Not embarrassed! Ignore it! Eat your own lunch! Habit becomes nature! Don't worry! It is better to improve yourself than to have that luxury! Read a book or learn something you like!
There is no need to be embarrassed. It is childish, bad and hierarchical to isolate people in this way. Such people don't need to pay attention at all, just save trouble. Otherwise, you will be eliminated when you are well developed. You are going to make money and develop your career, not to make friends. You can directly ask loudly (with normal expressions and expressions), "Who ordered the meal? Why not bring me one? " Then take-out or canteen.

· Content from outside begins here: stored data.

-- ==== Sys2Proof/Syntax.lean ====
section
/-! DEFINITION. The instructions and steps of spec/opcode_table.json, one constructor per row.

A row with a word (R77) carries its fields as raw bit vectors, most significant first, under the names of R77.
A row without a word is a step of the device (spec/95): its arguments name the agents it concerns and the choices
the spec leaves to the moment (which message, in which context); see WellFormed for their ranges. -/

namespace Sys2Proof
set_option linter.unusedVariables false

Just a simple question, is there anything suitable for me? Or forget me.
If you say such a thing directly, you are not the only one who is embarrassed, and there are some takeaway colleagues.
It's better to be embarrassed by two people than by one person. "Death" also needs to pull the quilt.
Such things are better than psychological quality. Don't isolate you, let others become a habit.
If you don't ask, it may be over, next time, next time.
It may not be appropriate, just like the first time, you didn't speak, didn't resist, and endured. There will be a second time, each time more serious.
When you resist for the first time, maybe you can avoid campus violence in the future.
Forget an embarrassment, you should let yourself not face such embarrassment again in the future and solve this problem.